In the records below, find each line that holds "selects" and return it.
··· Supplied material ···
-- ==== Sys2Proof/Laws/Operations.lean ====
section
/-! SUPPORT. What the shared operations over bins, visits, messages and segments do, said once: each lemma gives the whole effect of
an operation on what it changes. -/

namespace Sys2Proof.Machine

/-- A visit after a reason is added to the open visits that a test selects (R30). -/
theorem visit_addHoldWhere (r : HoldReason) (p : Nat → VisitRec → Bool) (s : State) (n : Nat) :
    visit (addHoldWhere r p s) n = (visit s n).map fun v =>
      if v.outcome = none ∧ p n v = true then { v with hold := v.hold.put r true } else v := by
  simp only [addHoldWhere, visit, tableGet_map]
  congr 1; funext v
  simp [isOpen]

/-- A visit after a reason is lifted from the open visits that a test selects (R33). -/
theorem visit_liftHoldWhere (r : HoldReason) (p : Nat → VisitRec → Bool) (s : State) (n : Nat) :
    visit (liftHoldWhere r p s) n = (visit s n).map fun v =>
      if v.outcome = none ∧ p n v = true then liftedVisit s.bins r v else v := by
  simp only [liftHoldWhere, visit, tableGet_map]
  congr 1; funext v
  simp [isOpen]

/-- The SHOWs of a list go out in list order, one for each PENDING task with its index, if the link takes them (R27, R39). -/
theorem showPending_eq (z : Station) (ts : List TaskRec) : ∀ (i : Nat) (s : State),
    let live := stationPresent s z && !zoneClosed s z
    let shows := (ts.zipIdx i).filterMap fun k =>
      if k.1.state = .pending then some (FieldMsg.panel z (.show k.1.kind (k.1.key.getD 0) k.2)) else none
    showPending z i ts s = { s with sent := s.sent ++ if live then shows else [] } := by
  induction ts with
  | nil => intro i s; simp [showPending]
  | cons t ts ih =>
    intro i s
    simp only [showPending]
    rw [ih]
    by_cases ht : t.state = .pending <;>
      cases hp : stationPresent s z <;> cases hc : zoneClosed s z <;>
      simp [ht, showTask, sendPanel, panelSends, stationPresent, zoneClosed, zone] at hp hc ⊢ <;>
      simp [hp, hc]

/-- A retry re-issues the segment that faulted wherever the crane stands (R85, R111). -/
theorem reissueLeg_known {a : Aisle} {l : LegRec} {s : State} (hc : (crane s a).col ≠ none) (hl : (crane s a).level ≠ none) :
    reissueLeg a l s =
      issue a (if l.approach then { legSegment s l with kind := .travel } else legSegment s l) true s := by
  simp [reissueLeg, hc, hl]

/-- With the position unknown a HOME is issued in place of the re-issue, and a fork has its TRAVEL still to come (R111). -/
theorem reissueLeg_unknown {a : Aisle} {l : LegRec} {s : State} (h : (crane s a).col = none ∨ (crane s a).level = none) :
    reissueLeg a l s = issue a (homeSegment s) true
      (if (legSegment s l).kind.isFork then setLeg a (some { l with approach := true }) s else s) := by
  simp [reissueLeg, h]

/-- A task placed on a bin with no open visit opens a visit under the lowest free number with the task alone (R24, R37). -/
theorem placeTaskAt_new {taken b n : Nat} {r : BinRec} {k : TaskRec} {s : State} (hb : bin s b = some r)
    (hr : r.openVisit = none) (hn : freeVisit s = some n) :
    placeTaskAt taken b r k s = ⟨setBin b { r with openVisit := some n }
      (setVisit n ({ newVisit s .delivery b .queued none with created := taken }.withTasks [k]) s), n, 0⟩ := by
  have h : bin (setVisit n ({ newVisit s .delivery b .queued none with created := taken }.withTasks [k]) s) b = some r := hb
  simp only [placeTaskAt, hr, hn, Option.getD_some, openVisit, modBin,
    show ({ newVisit s .delivery b .queued none with created := taken }.withTasks [k] : VisitRec).bin = b from rfl, h]

/-- What a deletion tells the Scan Engine (R163): a query of the table that is RUNNING or PAUSED is DISTURBED. -/
theorem deleteRecord_chanQ {key : ItemKey} {w : WithdrawalRec} {s : State} (h : withdrawal s key = some w) :
    (deleteRecord key s).chanQ =
      if s.chanQ.table = .withdrawal ∧ (s.chanQ.state = .running ∨ s.chanQ.state = .paused) then
        { s.chanQ with disturbed := true } else s.chanQ := by
  simp only [deleteRecord]
  split
  · simp only [informScan]
    split <;> simp_all
  · simp only [withdrawal] at h
    split at h <;> simp_all

end Sys2Proof.Machine
end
···
- Solution to the exercise -
/-- A visit after a reason is added to the open visits that a test selects (R30). -/
/-- A visit after a reason is lifted from the open visits that a test selects (R33). -/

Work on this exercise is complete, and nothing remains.